**REQUIRED WORK**:
Copy out all lines bearing the word "tenths" from the listing below.
◇ ◇ ◇ ◇ ◇ ◇ ◇
theorem keeps_clearPlan (a : Nat) : Keeps s (s.clearPlan a).2 := Keeps.foldl_snd keeps_clearPlanned _ (_, s)

theorem keeps_enterRemnant (x : Slab) (b : List (Nat × Nat) × State) (p : Placement) :
    Keeps b.2 (enterRemnant x b p).2 := by
  unfold enterRemnant
  split
  · refine Keeps.trans ?_ (keeps_editSlab _ _ (fun _ => rfl) (fun _ => rfl) (fun _ => rfl))
    exact keeps_editSlab _ _ (fun _ => rfl) (fun _ => rfl) (fun _ => rfl)
  · exact Keeps.refl _

theorem keeps_enterRemnants (x : Slab) : Keeps s (s.enterRemnants x).2 :=
  Keeps.foldl_snd (keeps_enterRemnant x) _ (_, s)

theorem keeps_chargeShares (c : Cause) (a : Nat) (l : List (Nat × Nat × Nat)) : Keeps s (s.chargeShares c a l) :=
  Keeps.foldl (fun _ _ => keeps_charge _ _ _ _ _) l s

theorem keeps_lowerUnsettled (ps : List Placement) : Keeps s (s.lowerUnsettled ps) := by
  unfold State.lowerUnsettled
  refine Keeps.foldl (fun t j => ?_) _ s
  exact keeps_modifyJob _ _ (fun _ => rfl) (fun _ h => h) (fun _ _ _ => Iff.rfl)

theorem keeps_settle (c : Cause) (e : Ending) (x : Slab) : Keeps s (s.settle c e x).2 := by
  unfold State.settle
  dsimp only
  refine Keeps.trans ?_ (keeps_notify _)
  refine Keeps.trans ?_ (keeps_lowerUnsettled _)
  refine Keeps.trans ?_ (keeps_editSlab _ _ (fun _ => rfl) (fun _ => rfl) (fun _ => rfl))
  refine Keeps.trans ?_ (keeps_addLoss _)
  refine Keeps.trans ?_ (keeps_chargeShares _ _ _)
  exact (keeps_clearPlan _).trans (keeps_enterRemnants _)

theorem keeps_closeParticipants (ps : List Placement) : Keeps s (s.closeParticipants ps) :=
  Keeps.foldl (fun _ _ => keeps_closeIfReady _) _ s

theorem blockKeeps_slabDone (a : Nat) (e : Ending) (b : Nat) : BlockKeeps (slabDone a e b) := by
  intro s
  unfold slabDone
  split
  · exact Keeps.refl s
  · split
    · exact Keeps.refl s
    · exact keeps_unlessFails _ _ (fun _ => (keeps_settle _ _ _).trans (keeps_closeParticipants _))

/-! ## Admission -/

/-- What the passed admission checks say of the destination's queue (R60 check 9). -/
theorem admissionCheck_queue {d a i : Nat} {j : Option Nat} {w : Saw} (h : admissionCheck s d j a i = none)
    (hw : s.saw? d = some w) : w.queue.length < maxQueue := by
  unfold admissionCheck at h
  split at h
  · cases h
  · have h1 := (or_none h).2
    split at h1
    · cases h1
    · have h2 := (or_none (or_none (or_none h1).2).2).2
      unfold sawChecks at h2
      split at h2
      · cases h2
      · rename_i st hst
        split at h2
        · cases h2
        · rename_i v hv
          have hwv : w = v := by
            simp only [State.saw?, hst, Option.bind_some, hv] at hw
            exact (Option.some.inj hw).symm
          subst hwv
          exact of_decide_eq_true
            (checkThat_none (or_none (or_none (or_none (or_none (or_none h2).2).2).2).2).2)

theorem keeps_admit {d : Nat} {w : Saw} (p : Placement) (f : Nat) (hw : s.saw? d = some w)
    (hq : w.queue.length < maxQueue) : Keeps s (s.admitOrder p d f) := by
  unfold State.admitOrder
  dsimp only
  refine Keeps.trans ?_ (keeps_raiseOpenOrder _)
  refine Keeps.trans ?_ (keeps_modifyPlacement _ _ _ (fun _ => rfl) (fun _ => rfl))
  refine Keeps.trans (t := { s with admissionCounter := advance32 s.admissionCounter })
    (keeps_admissionCounter _ (advance32_le _)) ?_
  refine ⟨rfl, fun b => (keeps_modifyStation d
    (Station.mapSaw (fun w => { w with queue := w.queue ++ [newOrder p d f (advance32 s.admissionCounter)] }))
    (fun st hst hs ha => ⟨?_, rfl⟩)).2 b⟩
  refine Station.legal_runtime hs st.state st.silence _ hs.2.2.2.2.2.1 hs.2.2.2.2.2.2.1 (by simp) ?_
  intro v hv
  obtain ⟨u, hu, rfl⟩ := Option.map_eq_some_iff.1 hv
  have : u = w := by
    unfold State.saw? at hw
    obtain ⟨st', h1, h2⟩ := Option.bind_eq_some_iff.1 hw
    have hm := findBy_some _ h1
    have : st = st' := rising_unique _ b.stations.1 hst hm.1 (ha.trans hm.2.symm)
    subst this
    rw [hu] at h2
    exact Option.some.inj h2
  subst this
  simp only [List.length_append, List.length_cons, List.length_nil]
  omega

theorem blockKeeps_order (d j a i f : Nat) : BlockKeeps (order d j a i f) := by
  intro s
  unfold order
  split
  · exact Keeps.refl s
  · refine keeps_unlessFails _ _ (fun hc => ?_)
    split
    · rename_i p w hp hw
      exact (keeps_admit p _ hw (admissionCheck_queue hc hw)).trans (keeps_present _)
    · exact Keeps.refl s

theorem blockKeeps_withdraw (a i : Nat) : BlockKeeps (withdraw a i) := by
  intro s
  unfold withdraw
  split
  · exact Keeps.refl s
  · refine keeps_unlessFails _ _ (fun _ => ?_)
    split
    · exact Keeps.refl s
    · refine Keeps.trans ?_ (keeps_present _)
      refine Keeps.trans ?_ (keeps_closeOf _)
      exact (keeps_returnPlacement _ _).trans (keeps_removeOrder _ _)

/-! ## Delivery and reports -/

theorem keeps_drawWater (a : Nat) (o : Option CutOrder) (d : Nat) : Keeps s (s.drawWater a o d) := by
  unfold State.drawWater State.attribute
  split
  · exact keeps_addOverheadWater _ _
  · split
    · dsimp only
      split
      · exact (keeps_modifyOrder _ _ _ _).trans (keeps_addOverheadWater _ _)
      · exact keeps_modifyOrder _ _ _ _
    · exact keeps_addOverheadWater _ _

theorem blockKeeps_sawStatus (a b c d e f g : Nat) : BlockKeeps (sawStatus a b c d e f g) := by
  intro s
  unfold sawStatus
  split
  · rename_i t w _ _
    have h : Keeps s ((s.modifySaw a (Saw.takeStatus t)).drawWater a w.active t.delta) :=
      (keeps_modifySaw a (Saw.takeStatus t) (fun w h => h)).trans (keeps_drawWater _ _ _)
    dsimp only
    split
    · exact h.trans (keeps_present _)
    · exact h
  · exact Keeps.refl s

theorem blockKeeps_orderAck (a b i : Nat) : BlockKeeps (orderAck a b i) := by
  intro s
  unfold orderAck
  split
  · exact Keeps.refl s
  · dsimp only
    split
    · exact (keeps_modifyOrder _ _ _ _).trans (keeps_modifySaw _ _ (fun w h => h))
    · exact Keeps.refl s

theorem keeps_decline (o : CutOrder) : Keeps s (s.decline o) := by
  unfold State.decline
  dsimp only
  refine Keeps.trans ?_ (keeps_notify _)
  refine Keeps.trans ?_ (keeps_addOverheadWater _ _)
  refine Keeps.trans ?_ (keeps_closeOf _)
  exact (keeps_returnPlacement _ _).trans (keeps_removeOrder _ _)
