theorem test_wf_stock : ([.slabEnter noHeader 1 1 30 3200 1800 0 [], .slabEnter req 4294967296 1 30 3200 1800 0 [],
    .slabEnter req 1 65536 30 3200 1800 0 [], .slabEnter req 1 1 256 3200 1800 0 [], .slabEnter req 1 1 30 65536 1800 0 [],
    .slabEnter req 1 1 30 3200 65536 0 [], .slabEnter req 1 1 30 3200 1800 4294967296 [],
    .slabEnter req 1 1 30 3200 1800 0 (List.replicate 5 ⟨0, 0, 1, 1⟩),
    .slabEnter req 1 1 30 3200 1800 0 [⟨65536, 0, 1, 1⟩], .slabEditLock noHeader 1 0, .slabEditLock req 4294967296 0,
    .slabEditLock req 1 256, .slabEditUnlock noHeader 1, .slabEditUnlock req 4294967296, .slabEditSetBasis noHeader 1 1,
    .slabEditSetBasis req 4294967296 1, .slabEditSetBasis req 1 4294967296, .slabEditAddDefect noHeader 1 ⟨0, 0, 1, 1⟩,
    .slabEditAddDefect req 4294967296 ⟨0, 0, 1, 1⟩, .slabEditAddDefect req 1 ⟨65536, 0, 1, 1⟩, .slabRetire noHeader 1,
    .slabRetire req 4294967296, .slabDoneFinished noHeader 1, .slabDoneFinished req 4294967296, .slabDoneScrap noHeader 1,
    .slabDoneScrap req 4294967296] : List Instr).all (fun i => !i.wf) = true := by decide +kernel

theorem test_wf_plans_and_jobs : ([.place noHeader 1 0 ⟨0, 0, 1, 1⟩ 1 0 0 0, .place req 4294967296 0 ⟨0, 0, 1, 1⟩ 1 0 0 0,
    .place req 1 256 ⟨0, 0, 1, 1⟩ 1 0 0 0, .place req 1 0 ⟨65536, 0, 1, 1⟩ 1 0 0 0,
    .place req 1 0 ⟨0, 0, 1, 1⟩ 4294967296 0 0 0, .place req 1 0 ⟨0, 0, 1, 1⟩ 1 256 0 0,
    .place req 1 0 ⟨0, 0, 1, 1⟩ 1 0 256 0, .place req 1 0 ⟨0, 0, 1, 1⟩ 1 0 0 4294967296, .unplace noHeader 1 0,
    .unplace req 4294967296 0, .unplace req 1 256, .order noHeader 1 1 1 1, .order req 4294967296 1 1 1,
    .order req 1 4294967296 1 1, .order req 1 1 256 1, .order req 1 1 1 65536, .withdraw noHeader 1 1,
    .withdraw req 4294967296 1, .withdraw req 1 256, .jobOpen noHeader 1, .jobOpen req 4294967296,
    .jobLimit noHeader 1 none 0, .jobLimit req 4294967296 none 0, .jobLimit req 1 none 256, .jobLimit req 1 (some 0) 0,
    .jobLimit req 1 (some 281474976710656) 0, .jobClose noHeader 1, .jobClose req 4294967296, .takeBill noHeader none,
    .takeBill req (some 4294967296)] : List Instr).all (fun i => !i.wf) = true := by decide +kernel

theorem test_wf_reports : ([.sawStatus noHeader 1 0 0 0 4 0, .sawStatus req 256 0 0 0 4 0, .sawStatus req 1 256 0 0 4 0,
    .sawStatus req 1 0 256 0 4 0, .sawStatus req 1 0 0 256 4 0, .sawStatus req 1 0 0 0 256 0, .sawStatus req 1 0 0 0 4 65536,
    .orderAck noHeader 1 0, .orderAck req 4294967296 0, .orderAck req 1 256, .orderDecline noHeader 1 0,
    .orderDecline req 4294967296 0, .orderDecline req 1 256, .cutReport noHeader 1 0 0 0, .cutReport req 4294967296 0 0 0,
    .cutReport req 1 256 0 0, .cutReport req 1 0 256 0, .cutReport req 1 0 0 65536, .scanRacked noHeader 1 1 1 0,
    .scanRacked req 4294967296 1 1 0, .scanRacked req 1 256 1 0, .scanRacked req 1 1 256 0, .scanRacked req 1 1 1 256,
    .scanStaged noHeader 1 0 0 1, .scanStaged req 4294967296 0 0 1, .scanStaged req 1 256 0 1, .scanStaged req 1 0 256 1,
    .scanStaged req 1 0 0 256, .scanUnstaged noHeader 1 0 0 0, .scanUnstaged req 4294967296 0 0 0,
    .scanUnstaged req 1 256 0 0, .scanUnstaged req 1 0 256 0, .scanUnstaged req 1 0 0 256, .scanGone noHeader 1 0 0 0,
    .scanGone req 4294967296 0 0 0, .scanGone req 1 256 0 0, .scanGone req 1 0 256 0, .scanGone req 1 0 0 256,
    .waterSample noHeader 1 1 1 1 1, .waterSample req 256 1 1 1 1, .waterSample req 1 65536 1 1 1,
    .waterSample req 1 1 65536 1 1, .waterSample req 1 1 1 65536 1, .waterSample req 1 1 1 1 65536] : List Instr).all
    (fun i => !i.wf) = true := by decide +kernel

/-! ## The link -/

/-- R157: the nine bytes 31H to 39H give 29B1H. -/
theorem test_check_word : checkWord [0x31#8, 0x32#8, 0x33#8, 0x34#8, 0x35#8, 0x36#8, 0x37#8, 0x38#8, 0x39#8] = 0x29B1#16 := by
  decide +kernel

/-- JOB OPEN of job 63 written out by Tables 11-1 and 11-4; its check word was divided out apart from the model. -/
def jobOpenWire : List Byte :=
  [0x1E#8, 0x02#8, 0x10#8, 0x07#8, 0x04#8, 0x00#8, 0x00#8, 0x00#8, 0x3F#8, 0x06#8, 0xDD#8]

theorem test_telegram_runs_its_row : after (.telegramReceived .a jobOpenWire) demo = after (.jobOpen req 63) demo := by
  decide +kernel

/-- R157 step 2: one wrong bit is LINK/CHECK. -/
theorem test_damaged_telegram : (after (.telegramReceived .a (jobOpenWire.set 8 0x3E#8)) demo).faults.record
    = some ⟨.linkCheck, 2, some 0x10, none, none, some (.side .a)⟩ := by decide +kernel

theorem test_no_row_has_bits : decodeTableWord 16 0x0E10 = none := by decide

/-- R155: the oldest waiting telegram goes out next. -/
theorem test_transmitter_advances :
    (after (.transmitComplete .a) (after (.queryBill req 0) (after (.jobOpen req 41) demo))).txA
      = ⟨some ⟨2, 30, 0x21, 7, [0x02#8, 0x04#8]⟩, []⟩ := by decide +kernel

/-- R158: 5 is no station's address. -/
theorem test_unknown_source : (after (.jobOpen ⟨.a, 30, 5, 7⟩ 63) demo).jobs = demo.jobs := by decide +kernel

/-- Table 11-2: the planning station's tier 1 is above LOAD's 0. -/
theorem test_tier_refused : refusal (.loadGroup ⟨.a, 30, 1, 7⟩ 15) ⟨.a, 30, 1, 7⟩ demo = some [0x01#8] := by decide +kernel

theorem test_default_rules : defaultKindRules.length = 64 ∧ defaultKindRules[0x13]? = some (some ⟨.handle, 1, 0x03#8, .quote⟩)
    ∧ defaultKindRules[0x1B]? = some (some ⟨.handleForward, 2, 0x18#8, .base⟩) := by decide +kernel

/-! ## Reset (R169 to R172) -/

theorem test_reset_assert : (after .coldResetAssert busy).inReset = true ∧ (after .coldResetAssert busy).slabs = busy.slabs := by
  decide +kernel

theorem test_reset_address : (after (.coldResetRelease false 31) busy).address = 30
    ∧ (after (.coldResetRelease false 5) busy).address = 5 := by decide +kernel

theorem test_keep_holds_and_reports : (after (.coldResetRelease true 5) busy).slabs = busy.slabs
    ∧ (after (.coldResetRelease true 5) busy).resetReport = .withKeep := by decide +kernel

theorem test_lost_supply_refuses_keep :
    (after (.coldResetRelease true 5) (after .standbyRetentionLoss busy)).resetReport = .keepRefused := by decide +kernel

/-! ## Reading -/

/-- R162: every answer begins with the request's kind and part 1 of its parts. -/
theorem test_queries_are_answered : ([.querySlabRecord req 70215, .querySlabDefects req 70215, .querySlabNext req 0,
    .queryPlacementEntry req 70215 2, .queryPlacementSlab req 70215, .queryJobRecord req 41, .queryJobNext req 41,
    .queryStationEntry req 11, .queryStationNext req 11, .queryRule req 2, .queryWater req, .queryExcursion req 0,
    .queryFault req, .queryShop req, .queryCapability req] : List Instr).all (fun i =>
      match sentOn .a (after i demo) with
      | some (k, a :: b :: _) => decide (k = 0x20) && decide (a = 0x02#8) && decide (b.toNat / 16 = 1)
      | _ => false) = true := by decide +kernel

/-- R145, R144: an empty bill list, and a job that is not there. -/
theorem test_queries_refused : refusal (.queryBill req 1) req demo = some [0x2F#8, 0x00#8]
    ∧ refusal (.queryJobRecord req 63) req demo = some [0x14#8] := by decide +kernel

/-- R119, section 7.7: 12,340 recycled and 4,115 fresh tenths at 40 and 310 are 1,769 cents. -/
theorem test_query_shop : (after (.queryShop req) { demo with shop := ⟨0, 0, 12340, 4115, 0, 0⟩ }).txA.waiting.map
    (fun t => t.payload.drop 8) = [[0x00#8, 0x00#8, 0x00#8, 0x00#8, 0x00#8, 0x00#8, 0x06#8, 0xE9#8]] := by decide +kernel

/-! ## Stock and plans -/

theorem test_slab_enter : (after (.slabEnter req 70216 1207 30 3000 1600 9000 [⟨2850, 600, 150, 200⟩]) demo).slab? 70216
    = some ⟨70216, 1207, 30, 3000, 1600, [⟨2850, 600, 150, 200⟩], 9000, 0, .received, none, none, none, none, 0, false⟩ := by
  decide +kernel

/-- R5: the defect reaches past the far edge. -/
theorem test_slab_enter_form : refusal (.slabEnter req 70216 1207 30 3000 1600 9000 [⟨2851, 600, 150, 200⟩]) req demo
    = some [0x04#8] := by decide +kernel

theorem test_lock_presents : ((after (.slabEditLock req 70215 0) demo).slab? 70215).map Slab.lock = some (some .hold)
    ∧ (after (.slabEditLock req 70215 0) demo).presented = [11] := by decide +kernel

theorem test_unlock_returns_reason :
    content (.slabEditUnlock req 70215) req { demo with slabs := [{ slabOf 70215 .staged (some 11) with lock := some .inspect }] }
      = some [0x01#8, 0x01#8] := by decide +kernel

/-- R8 check 3. -/
theorem test_basis_fixed : refusal (.slabEditSetBasis req 70215 1) req
    { demo with slabs := [{ slabOf 70215 .staged (some 11) with cutMark := true }] } = some [0x27#8] := by decide +kernel

/-- R10: a defect at (2000, 700) meets P1 alone. -/
theorem test_add_defect : content (.slabEditAddDefect req 70215 ⟨2000, 700, 10, 10⟩) req demo = some [0x00#8, 0x01#8]
    ∧ (after (.slabEditAddDefect req 70215 ⟨2000, 700, 10, 10⟩) demo).placement? 70215 1 = none := by decide +kernel

theorem test_retire_bed_busy : refusal (.slabRetire req 70215) req { demo with slabs := [slabOf 70215 .spent (some 11)] }
    = some [0x2A#8] := by decide +kernel

/-- Section 2.9, events 2 and 5. -/
theorem test_place_refused : refusal (.place req 70215 0 ⟨1500, 600, 1200, 640⟩ 41 0 0 0) req
      { demo with placements := [cutPiece 0 41 ⟨20, 20, 2440, 640⟩ .planned] } = some [0x0D#8, 0x00#8]
    ∧ refusal (.place req 70215 3 ⟨2728, 664, 460, 1100⟩ 0 0 0 70216) req demo = some [0x0C#8] := by decide +kernel

/-- Section 2.9, event 6. -/
theorem test_place_remnant : (after (.place req 70215 3 ⟨2728, 664, 440, 1100⟩ 0 0 0 70216) demo).slab? 70216
    = some ⟨70216, 1207, 30, 440, 1100, [], 0, 0, .reserved, none, none, none, some 70215, 1, false⟩ := by decide +kernel

theorem test_unplace : (after (.unplace req 70215 1) demo).placements = [cutPiece 0 41 ⟨20, 20, 2440, 640⟩ .planned,
    cutPiece 2 57 ⟨20, 664, 1500, 900⟩ .planned] := by decide +kernel

/-- Section 2.10, event 4: D0 clipped and moved. -/
theorem test_clipped_defect : clipDefect ⟨2500, 100, 450, 600⟩ ⟨2850, 600, 150, 200⟩ = some ⟨350, 500, 100, 100⟩ := by decide

/-- Section 2.10, events 2 and 3. -/
theorem test_cutout_border : insideParent ⟨100, 100, 2200, 650⟩ ⟨600, 300, 760, 440⟩ = false
    ∧ insideParent ⟨100, 100, 2200, 650⟩ ⟨600, 300, 760, 400⟩ = true := by decide

/-! ## Stations and blades -/

theorem test_load_station : ((after (.loadStation req 12 4 1 2 (some goodFields)) demo).station? 12).map Station.state
    = some .absent := by decide +kernel

theorem test_load_station_none : refusal (.loadStationNone req 2) req demo = some [0x29#8]
    ∧ (after (.loadStationNone req 21) demo).station? 21 = none := by decide +kernel

/-- R45: class 4 announced from a BRIDGE_SAW entry. -/
theorem test_announce_mismatch : refusal (.announce (report 11) 4 none) (report 11) demo = some [0x2C#8] := by decide +kernel

theorem test_announce_attaches : (after (.announce (report 21) 6 none) (silenced 21 demo)).station? 21 = some ⟨21, .b, .scanner, 2, .attached, some 10000, none⟩ := by
  decide +kernel

/-- R48: the expiry that meets a timer restarted by an arrival makes no silence. -/
theorem test_arrival_before_expiry : ((after (.silenceTimerExpiry 21) ((lapsed 21 demo).restartSilence 21)).station? 21).map
    (fun st => (st.state, st.silence)) = some (.attached, some 10000) := by decide +kernel

theorem test_silence : ((silenced 11 busy).saw? 11).map (fun w => (w.ready, w.blade, w.queue.map CutOrder.state))
    = some (false, .unknown, [.inDoubt, .waiting, .waiting]) := by decide +kernel

/-- R51, R52: a changed blade with high vibration is WEAK and its counter 0. -/
theorem test_saw_status_blade : ((after (.sawStatus (report 11) 1 0 1 1 4 0) demo).saw? 11).map
    (fun w => (w.blade, w.bladeSeconds)) = some (.weak, 0) := by decide +kernel

/-- Section 7.7: 40 tenths at share 238 are 10 fresh and 30 recycled. -/
theorem test_saw_status_water : ((after (.sawStatus (report 11) 1 0 0 0 4 40)
    { busy with water := { busy.water with share := 238 } }).order? 70215 0).map (fun o => (o.fresh, o.recycled))
      = some (510, 1380) := by decide +kernel

/-! ## Orders -/

/-- Section 4.8, event 1: feed 2,800 is clamped to 2,400, number 1,018, position 1 of 1. -/
theorem test_order_admitted : content (.order ⟨.a, 11, 2, 7⟩ 41 70215 0 2800) ⟨.a, 11, 2, 7⟩ { demo with admissionCounter := 1017 }
    = some [0x0B#8, 0x00#8, 0x00#8, 0x03#8, 0xFA#8, 0x09#8, 0x60#8, 0x01#8, 0x01#8] := by decide +kernel

/-- Section 4.8, events 3 and 7. -/
theorem test_order_refused :
    refusal (.order ⟨.a, 11, 2, 7⟩ 41 70215 2 1800) ⟨.a, 11, 2, 7⟩ demo = some [0x16#8, 0x01#8, 0x00#8, 0x00#8, 0x00#8, 0x39#8]
    ∧ refusal (.order ⟨.a, 11, 2, 7⟩ 41 70215 1 2000) ⟨.a, 11, 2, 7⟩ busy = some [0x17#8, 0x01#8, 0x01#8] := by decide +kernel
◇ ◇ ◇ ◇ ◇ ◇ ◇
**ANSWER FOR THIS EXERCISE**:
/-- R119, section 7.7: 12,340 recycled and 4,115 fresh tenths at 40 and 310 are 1,769 cents. -/
/-- Section 7.7: 40 tenths at share 238 are 10 fresh and 30 recycled. -/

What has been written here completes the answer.